Pese a su brevedad,
El perseguidor de la luz, primera novela de Yuri Soria-Galvarro (Cochabamba, 1968), es un texto multifacético, misceláneo y quizá desmedidamente ambicioso. Desde el punto de vista cronológico, el autor se desplaza a lo largo de tres a cuatro décadas, centradas en el período anterior y posterior a la dictadura militar chilena; con respecto a los actores que participan en la trama, tenemos, por lo menos, un par de docenas que entran de improviso, sin carta de presentación, para quedarse o bien hacerse humo dejándonos en el aire en lo relativo a su participación; en cuanto a los temas, también hay muchos y Soria-Galvarro exhibe una formación cultural seria, profunda y sobre todo, diversificada, que nos interna en asuntos tales como la navegación a vela, la fotografía (de ahí el título del libro), determinada actividad política insurreccional, la comida y sus variedades o la falta de ella, o sea, el hambre y otros tópicos más bien recónditos. Con todo, lo más llamativo de
El perseguidor… es el inmenso, extenso, vastísimo espacio geográfico que abarca: Puerto Montt, Concepción, Santiago, Algarrobo, Puerto Natales y otras localidades chilenas, para, desde allí, saltar a Ciudad del Cabo, Namibia, Barcelona, Capri, Birmania, México, Alemania y hasta…¡Arabia Saudita! Y solo hemos enumerado lugares que, evidentemente, llaman la atención, puesto que son tantos, que resulta fácil perder la brújula en este maremágnum planetario.
Este aspecto, digamos, cosmopolita, juega a favor y en contra de
El perseguidor… Siempre es atractivo viajar por los cuatro puntos cardinales y a nadie puede molestarle aterrizar en Riad, Windhoek en Namibia, o Naipyidó, capital de Birmania. Sin embargo, en una obra que, como lo dijimos, es corta, parece inevitable caer en la tarjeta postal al describir, muy sumariamente, sitios exóticos y fuera del alcance del común de los mortales. Osvaldo, el protagonista, tal vez alter ego de Soria-Galvarro, narra, en primera persona, su excepcional peripecia vital por Chile y el resto del orbe y lo hace en forma sencilla, liviana, a ratos chispeante, a ratos acercándose peligrosamente al lugar común. Su familia está compuesta por Papá, Mamá, Laura, su hermana, y tía Mariela, al parecer de ideas derechistas, puesto que apoyó el golpe de 1973; esto no impide que sea muy generosa, muy abierta, muy tierna.

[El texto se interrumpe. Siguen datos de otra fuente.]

-- ==== Sys2Proof/Machine/RegMap.lean ====
section
/-!
DEFINITION. Sys2Proof/Machine/RegMap.lean: where every register lies, its fields, their access codes (R7) and reset values.
Written from the register tables of chapters 02 to 23; block bases from R89 and R90.
-/
namespace Sys2Proof.Machine
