-- ==== Sys2Proof/Machine/State.lean ====
section
/-!
DEFINITION. Sys2Proof/Machine/State.lean: the state of the device: the register store, the memories, and every buffer, queue,
counter, mode and engine state that the spec names; the reasons a step can stop; the updates (`Eff`) from which every
meaning is built; the state right after reset.
-/
namespace Sys2Proof.Machine

/-- A vault line's metadata (R74): the written bit and the poison bit, each as its majority reads. -/
structure LineSt where
  wr  : Bool
  psn : Bool
deriving DecidableEq, Repr

/-- Where the data of a load goes: an integer or float register, the bytes of a vector register from `first` on for element `elem` (`ff` for a
fault-only-first load), or nowhere. -/
inductive LdDst where
  | x (rd : Nat) (signed : Bool)
  | f (rd : Nat)
  | v (vd first elem : Nat) (ff : Bool)
  | none
deriving DecidableEq, Repr

/-- The kinds of access a core may have outstanding; `late` is a register access that has timed out and whose answer is discarded
(R712). -/
inductive CoreAcc where
  | load | store | amo | regRd | regWr | late
deriving DecidableEq, Repr

/-- One outstanding access of a core (R132, R318): `key` is its number among the core's, or the window it goes to for a CN access. -/
structure CoreOut where
  kind : CoreAcc
  key  : Nat
  addr : Nat
  size : Nat
  dst  : LdDst
  pc   : W64
deriving DecidableEq, Repr

/-- A core's own state: pc, integer, float and vector registers, CSRs, mode, reservation, and its outstanding accesses. -/
structure CoreSt where
  pc    : W64
  x     : List (Nat × W64)
  f     : List (Nat × W64)
  v     : List (Nat × BitVec 512)
  csr   : List (Nat × W64)
  user  : Bool
  resv  : Option Nat
  outst : List CoreOut
deriving DecidableEq, Repr

/-- A core as a start leaves it before its pc is set (R128). -/
def CoreSt.init : CoreSt := ⟨0, [], [], [], [], false, none, []⟩

/-- One element of C that an MXE is forming (R145): its accumulator, the exact sum of the current run of 32 products, and whether a
poisoned operand has reached it (R164). -/
structure MxeAcc where
  acc : Val
  run : Val
  bad : Bool
deriving DecidableEq, Repr

/-- The gated descriptor that an MXE runs (R146): its index and bytes, the next piece, and C so far, row by row. -/
structure MxeSt where
  idx   : Nat
  raw   : List Byte
  piece : Nat
  acc   : List MxeAcc
deriving DecidableEq, Repr

/-- A packet in a combining slot of a router (R218, R225, R235): the output it is bound for and the input it came by. -/
structure RedSlot where
  pkt : BnPkt
  out : Nat
  inp : Nat
deriving DecidableEq, Repr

El perseguidor… sigue la trayectoria de Osvaldo desde niño a la edad madura, cuando, tras incontables episodios, finalmente ha sentado cabeza y se une a la catalana Elena, con quien espera un hijo.
En una intriga tan promiscua, heterogénea, atiborrada, cuesta hallar el o los pasajes principales, en particular debido a que Soria-Galvarro brinca en el tiempo y en el espacio sin cesar. Por más que se trate de borradores, el retrato de la infancia, la playa, Ana Paula, primer amor de Osvaldo, se ve logrado, simpático. En Concepción, junto al chico Zúñiga, el héroe apenas traga bocado y comparte numerosas y picarescas pellejerías, enfrentando el peligro que en aquel tiempo, significaba estar en la oposición. Milita, junto a Tere, su enamorada de entonces y unos cuantos más, en una organización armada que persigue derrocar al gobierno militar. Aquí como en diversos tramos de
El perseguidor… el lenguaje juega malas pasadas al prosista y es frecuente el empleo de la jerga política combativa: la pobla, la repre, el Frente (ya sabemos cuál, si bien Osvaldo es miembro de otro movimiento). Cuando viaja al reino saudita, lo hace en compañía de un yanqui desalmado que, desde luego, es agente de la CIA; esto prueba que es harto caído del catre. O en Barcelona es frecuente el desborde lírico imprevisto. Ya declaramos que Soria-Galvarro muestra preparación, aun cuando durante la travesía en yate a Sudáfrica, al servicio de Clermont, usa palabras náuticas tan raras como spinnaker, mosquetón, carlinga, cirripedios y otras incomprensibles. Algo similar sucede con los fotograbados que se prestan para un vocabulario de especialistas, lo cual es aplicable al héroe, pero no al lector que poca o ninguna idea tiene acerca de este oficio.
El perseguidor… es dicho con todo respeto, un buen paso inicial y debe juzgarse con los parámetros que son aptos para esta clase de relatos. Inevitablemente es problemático, a lo mejor ingenuo, carece de personajes, abundan los meros nombres y ostenta tropiezos. Con todo, Soria-Galvarro construye una historia valiosa, atrayente gracias a su imperfección, desenvuelta por la naturalidad con que está concebida, graciosa casi siempre y claro, novedosa.